While trawling off a sport fishing boat in mid October we hooked and released five small bluefin tuna, of 500g-1kg weight. This was 10-15 miles due West of Cadiz and the boat master told me that from his experience, catching juvenile Bluefin is quite common at this time of year.
However, according to the scientific literature they should not be here! The literature tells us that mature tuna dont spawn in these waters. Tuna only transit through these waters while on their spawning migration from the Atlantic through the straits of Gibraltar and into the Mediterranean. They spawn in June and July in regular spawning regions of the Mediterranean that are the subject of on-going research.
At 500-1,000g these tuna had developed from eggs spawned in June/July and are much too small to have swam back to here from the Mediterranean. My only conclusion is that Bluefin tuna are spawning somewhere in the Gulf of Cadiz.
Over the 9 years that I have been studying and working on developing tuna farming I have been aware of a number of major constraints to making this a viable fish farming sector.

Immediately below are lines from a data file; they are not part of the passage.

theorem Device.queueText_of_absent (absent : (d.port st).carrier = false) : d.queueText st text = d := if_pos absent

theorem Device.queueText_of_full (present : (d.port st).carrier = true)
    (full : Config.textQueueCapacity ≤ (d.port st).textQueue.length) : d.queueText st text = d.uplinkDropFault st := by
  rw [Device.queueText, if_neg (Bool.not_eq_false _ ▸ present), if_pos full]

theorem Device.queueText_of_room (present : (d.port st).carrier = true)
    (room : (d.port st).textQueue.length < Config.textQueueCapacity) :
    d.queueText st text = d.modPort st fun p => { p with textQueue := p.textQueue ++ [text] } := by
  rw [Device.queueText, if_neg (Bool.not_eq_false _ ▸ present), if_neg (Nat.not_le.mpr room)]

/-- R161: a TEXT_DOWN for one of the sixteen stations. -/
theorem Device.takeTextDown_of_station {number : Byte} (named : number.toNat = st.val) :
    d.takeTextDown number text = d.queueText st text := by
  rw [Device.takeTextDown, readStation_eq_some named]

/-- R161: a TEXT_DOWN whose number is no station's. -/
theorem Device.takeTextDown_of_nobody {number : Byte} (nobody : 15 < number.toNat) :
    d.takeTextDown number text = d.notice .protocol none := by
  rw [Device.takeTextDown, show readStation number = none from dif_neg (by omega)]

/-- R161, R162, R205: a TEXT_DOWN of 1 to 48 bytes has a good length. -/
theorem exec_textDown (q : List Instr) (hears : d.HearsUplink) (number : Byte) (least : 1 ≤ text.length)
    (most : text.length ≤ 48) :
    exec (.textDown number text) ⟨d, q⟩ = .next ⟨d.heardUplink.takeTextDown number text, q⟩ := by
  have fits : textFits text = true := by simp [textFits, Config.textLimit, least, most]
  refine Eq.trans ?_ (State.onDevice_receiveUplink d q (fun d => d.takeTextDown number text) hears)
  simp [exec, execTextDown, fits]

end

/-- Settles O19, by the station number, the carrier and the room in the text queue. -/
theorem textDownJoinsTheTextQueue : Obligations.TextDownJoinsTheTextQueue := by
  intro d q number text hears least most
  rw [exec_textDown q hears number least most]
  refine ⟨fun nobody => ?_, fun st named => ?_⟩
  · rw [Device.takeTextDown_of_nobody nobody]
  · rw [Device.takeTextDown_of_station named]
    refine ⟨fun absent => ?_, fun present full => ?_, fun present room => ?_⟩
    · rw [Device.queueText_of_absent (by exact absent)]
    · rw [Device.queueText_of_full (by exact present) (by exact full)]
      rfl
    · rw [Device.queueText_of_room (by exact present) (by exact room)]

/-! ### The receivers -/

theorem Port.lineFree_iff (p : Port) : p.lineFree = true ↔ p.carrier = true ∧ p.transmitter = .idle := by
  simp [Port.lineFree]

/-- R151: a free line takes a start delimiter. -/
theorem Port.takeDelimiter_of_free {p : Port} (free : p.carrier = true ∧ p.transmitter = .idle) :
    p.takeDelimiter = { p with receiver := .receiving } :=
  if_pos (p.lineFree_iff.mpr free)

/-- R151: without a carrier, or while the transmitter is sending, a start delimiter is not taken. -/
theorem Port.takeDelimiter_of_not_free {p : Port} (busy : p.carrier = false ∨ p.transmitter ≠ .idle) :
    p.takeDelimiter = p := by
  refine if_neg fun free => ?_
  obtain ⟨present, idle⟩ := p.lineFree_iff.mp free
  obtain absent | sending := busy
  · exact Bool.false_ne_true (absent.symm.trans present)
  · exact sending idle

section
variable {d : Device} {st : Station}

/-- What changes nothing in the part at work changes nothing under RESET either. -/
theorem Device.running_of_fixed {f : Device → Device} (fixed : f d = d) : d.running f = d := by
  unfold Device.running
  split
  · rfl
  · exact fixed

theorem exec_stationStartDelimiter_of_free (q : List Instr) (works : d.Works)
    (free : (d.port st).carrier = true ∧ (d.port st).transmitter = .idle) :
    exec (.stationStartDelimiter st) ⟨d, q⟩ = .next ⟨d.modPort st fun p => { p with receiver := .receiving }, q⟩ := by
  rw [← d.modPort_congr st Port.takeDelimiter _ (Port.takeDelimiter_of_free free)]
  exact State.onDevice_running d q _ works

theorem exec_stationStartDelimiter_of_not_free (q : List Instr)
    (busy : (d.port st).carrier = false ∨ (d.port st).transmitter ≠ .idle) :
    exec (.stationStartDelimiter st) ⟨d, q⟩ = .next ⟨d, q⟩ :=
  next_of_unchanged (Device.running_of_fixed (d.modPort_eq_self st _ (Port.takeDelimiter_of_not_free busy)))

/-- R162: the uplink's receiver takes a start delimiter while the carrier is PRESENT, whatever the transmitter does. -/
theorem exec_uplinkStartDelimiter_of_present (q : List Instr) (works : d.Works) (present : d.uplink.carrier = true) :
    exec .uplinkStartDelimiter ⟨d, q⟩ = .next ⟨{ d with uplink := { d.uplink with receiver := .receiving } }, q⟩ := by
  have taken : d.uplink.takeDelimiter = { d.uplink with receiver := .receiving } := if_pos present
  rw [← taken]
  exact State.onDevice_running d q _ works

theorem exec_uplinkStartDelimiter_of_absent (q : List Instr) (absent : d.uplink.carrier = false) :
    exec .uplinkStartDelimiter ⟨d, q⟩ = .next ⟨d, q⟩ := by
  have passed : d.uplink.takeDelimiter = d.uplink := if_neg (Bool.eq_false_iff.mp absent)
  exact next_of_unchanged (Device.running_of_fixed (congrArg (fun u : Uplink => { d with uplink := u }) passed))

/-! ### The transmitter -/

/-- R151: the own-frame queue goes first. -/
theorem Device.beginNext_of_own {f : StationFrame} {rest : List StationFrame} (own : (d.port st).ownQueue = f :: rest) :
    d.modPort st Port.beginNext = d.modPort st fun p => { p with ownQueue := rest, transmitter := .sending f } :=
  d.modPort_congr st _ _ (by simp [Port.beginNext, own])

/-- R151: with no own frame the text queue is next. -/
theorem Device.beginNext_of_text {t : List Byte} {rest : List (List Byte)} (own : (d.port st).ownQueue = [])
    (text : (d.port st).textQueue = t :: rest) :
    d.modPort st Port.beginNext = d.modPort st fun p => { p with textQueue := rest, transmitter := .sending (.text t) } :=
  d.modPort_congr st _ _ (by simp [Port.beginNext, own, text])

theorem Device.beginNext_of_empty (own : (d.port st).ownQueue = []) (text : (d.port st).textQueue = []) :
    d.modPort st Port.beginNext = d.modPort st fun p => { p with transmitter := .idle } :=
  d.modPort_congr st _ _ (by simp [Port.beginNext, own, text])

/-- R151: an IDLE transmitter beside a WAITING receiver begins the next frame. -/
theorem Device.transmit_of_ready (idle : (d.port st).transmitter = .idle) (waiting : (d.port st).receiver = .waiting) :
    d.transmit st = d.modPort st Port.beginNext :=
  d.modPort_congr st _ _ (by simp [Port.beginIfReady, idle, waiting])

theorem Device.transmit_of_not_ready (busy : (d.port st).transmitter ≠ .idle ∨ (d.port st).receiver = .receiving) :
    d.transmit st = d := by
  refine d.modPort_eq_self st _ ?_
  unfold Port.beginIfReady
  split
  · rename_i idle waiting
    obtain sending | receiving := busy
    · exact absurd idle sending
    · exact nomatch waiting.symm.trans receiving
  · rfl

theorem Device.transmit_of_empty (idle : (d.port st).transmitter = .idle) (waiting : (d.port st).receiver = .waiting)
    (own : (d.port st).ownQueue = []) (text : (d.port st).textQueue = []) : d.transmit st = d := by
  rw [Device.transmit_of_ready idle waiting, Device.beginNext_of_empty own text]
  exact d.modPort_eq_self st _ (by rw [← idle])

theorem exec_stationTransmitStart (q : List Instr) (works : d.Works) :
    exec (.stationTransmitStart st) ⟨d, q⟩ = .next ⟨d.transmit st, q⟩ :=
  State.onDevice_running d q _ works

/-- R151: after the last byte of a frame the next one begins at once. -/
theorem exec_stationFrameSent {g : StationFrame} (q : List Instr) (works : d.Works)
    (sending : (d.port st).transmitter = .sending g) :
    exec (.stationFrameSent st) ⟨d, q⟩ = .next ⟨d.modPort st Port.beginNext, q⟩ := by
  rw [← d.modPort_congr st Port.frameSent _ (by simp [Port.frameSent, sending])]
  exact State.onDevice_running d q _ works

end

/-- Settles O7: what each delimiter, each frame without one and each turn of the transmitter does. -/
theorem stationLineIsHalfDuplex : Obligations.StationLineIsHalfDuplex := by
  refine ⟨⟨fun d q st works present idle => exec_stationStartDelimiter_of_free q works ⟨present, idle⟩,
      fun d q st busy => exec_stationStartDelimiter_of_not_free q busy,
      fun d q works present => exec_uplinkStartDelimiter_of_present q works present,
      fun d q absent => exec_uplinkStartDelimiter_of_absent q absent⟩,
    ⟨fun d q st c frame waiting => exec_of_deaf_port frame fun f => d.receiveStation_of_waiting st f waiting,
      fun d q c frame waiting => exec_of_deaf_uplink frame fun f => d.receiveUplink_of_waiting f waiting⟩,
    fun d q st works => ?transmitStart, fun d q st g works sending => ?frameSent⟩
  case transmitStart =>
    rw [exec_stationTransmitStart q works]
    refine ⟨rfl, fun idle waiting => ⟨fun f rest own => ?_, fun t rest own text => ?_, fun own text => ?_⟩, fun busy => ?_⟩
    · rw [Device.transmit_of_ready idle waiting, Device.beginNext_of_own own]
    · rw [Device.transmit_of_ready idle waiting, Device.beginNext_of_text own text]
    · rw [Device.transmit_of_empty idle waiting own text]
    · rw [Device.transmit_of_not_ready busy]
  case frameSent =>
    rw [exec_stationFrameSent q works sending]
    refine ⟨fun f rest own => ?_, fun t rest own text => ?_, fun own text => ?_⟩
    · rw [Device.beginNext_of_own own]
    · rw [Device.beginNext_of_text own text]
    · rw [Device.beginNext_of_empty own text]

end Sys2Proof.Machine
end

section
/-! PROOF. The uplink carrier (O32): its loss (R166), its return and the held frame that no longer stands (R167). -/

namespace Sys2Proof.Machine

section
variable {d : Device}

/-! ### Frames that still stand -/

theorem Device.requestStands_iff (ref : SlotRef) (k : RequestKind) :
    d.requestStands ref k = true ↔ (d.slot ref.slot).generation = ref.generation ∧
      ∃ n m a, (d.slot ref.slot).request = some { kind := k, place := .outstanding n, funds := m, amount := a } := by
  rw [Device.requestStands, Bool.and_eq_true, beq_iff_eq, Slot.awaits_iff]

/-- R167: the model's test of a held frame is the rule's, kind by kind. -/
theorem Device.frameStands_iff (f : UplinkFrame) : d.frameStands f = true ↔ d.FrameStillStands f := by
  cases f with
  | authReq | renewReq | capture => exact Device.requestStands_iff _ _
  | void ref =>
    cases ref with
    | some ref => exact Device.requestStands_iff ref .void
    | none => exact iff_of_true rfl trivial
  | sessionReport | bill | exportEnd | notice | reply | serviceUp => exact iff_of_true rfl trivial

theorem Device.dropFallen_of_free (free : d.uplink.transmitter = .free) : d.dropFallen = d := by
  rw [Device.dropFallen, free]

theorem Device.dropFallen_of_stands {source : Source} {f : UplinkFrame} (holds : d.uplink.transmitter = .holding source f)
    (stands : d.FrameStillStands f) : d.dropFallen = d := by
  simp only [Device.dropFallen, holds, (Device.frameStands_iff f).mpr stands, if_true]

theorem Device.dropFallen_of_fallen {source : Source} {f : UplinkFrame} (holds : d.uplink.transmitter = .holding source f)
    (fallen : ¬ d.FrameStillStands f) : d.dropFallen = d.modUplink fun u => { u with transmitter := .free } := by
  simp only [Device.dropFallen, holds, if_neg (mt (Device.frameStands_iff f).mp fallen)]

/-! ### The carrier -/

/-- R166: the part when the loss of the uplink carrier has been taken. -/
theorem exec_uplinkCarrierLoss (q : List Instr) (works : d.Works) (present : d.uplink.carrier = true) :
    exec .uplinkCarrierLoss ⟨d, q⟩ =
      .next ⟨({ d with uplinkDetect := false }.modUplink fun u => { u with carrier := false, receiver := .waiting }).notice
        .carrier none, q⟩ := by
  refine (State.onDevice_running { d with uplinkDetect := false } q Device.takeUplinkLoss works).trans ?_
  rw [Device.takeUplinkLoss, if_pos (by exact present)]

/-- R167: the part when the uplink carrier is back, its held frame not yet looked at. -/
def Device.uplinkBack (d : Device) : Device :=
  ({ d with uplinkDetect := true }.modUplink fun u => { u with carrier := true }).notice .carrier none

theorem exec_uplinkCarrierReturn (q : List Instr) (works : d.Works) (absent : d.uplink.carrier = false) :
    exec .uplinkCarrierReturn ⟨d, q⟩ = .next ⟨d.uplinkBack.dropFallen, q⟩ := by
  refine (State.onDevice_running { d with uplinkDetect := true } q Device.takeUplinkReturn works).trans ?_
  rw [Device.takeUplinkReturn, if_neg (by exact Bool.eq_false_iff.mp absent)]
  rfl

/-- The return of the carrier touches no slot, so the same frames stand. -/
theorem Device.frameStillStands_uplinkBack (d : Device) (f : UplinkFrame) :
    d.uplinkBack.FrameStillStands f ↔ d.FrameStillStands f :=
  Iff.rfl

end

/-- Settles O32: what the transmitter holds when the carrier returns decides whether it is dropped. -/
theorem uplinkCarrierIsFollowed : Obligations.UplinkCarrierIsFollowed := by
  intro d q works
  refine ⟨fun present => exec_uplinkCarrierLoss q works present, fun absent => ?_⟩
  rw [exec_uplinkCarrierReturn q works absent]
  refine ⟨fun free => ?_, fun source f holds => ⟨fun stands => ?_, fun fallen => ?_⟩⟩
  · rw [Device.dropFallen_of_free (by exact free), ← free]
    rfl
  · rw [Device.dropFallen_of_stands (by exact holds) ((d.frameStillStands_uplinkBack f).mpr stands), ← holds]
    rfl
  · rw [Device.dropFallen_of_fallen (by exact holds) (mt (d.frameStillStands_uplinkBack f).mp fallen)]
    rfl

Probably the most significant bottle neck at present is the transfer of the fish from the hatchery to the farms. From a land based tank to a floating sea cage. There is a serious physical problem associated with this sea transfer (for which, by the way, I have a proven solution: http://www.fish-hatchery-consulting.com/tuna-hatchery-2015/) but, on top of this there is the problem of growth rate with relation to temperature. Basically, the fish are introduced into the cage at 1-3g weight and need to reach a weight of around 1kg before sea temperatures fall below 18oC. In the Western Mediterranean the rapid temperature drop in autumn is a killer. But in the Gulf of Cadiz the temperature drop at the end of summer is much slower, and in fact, the temperature here in winter is higher than that of the western Mediterranean.
The significance of this observation for developing offshore tuna farms in the gulf of Cadiz is that in these waters juvenile tuna reach the size that enables them to survive through their first winter. Further studies are now needed to understand the oceanography as related to offshore farms. After which it will be time to tackle the authorities, and that is probably the most serious impediment to the development of fish farming.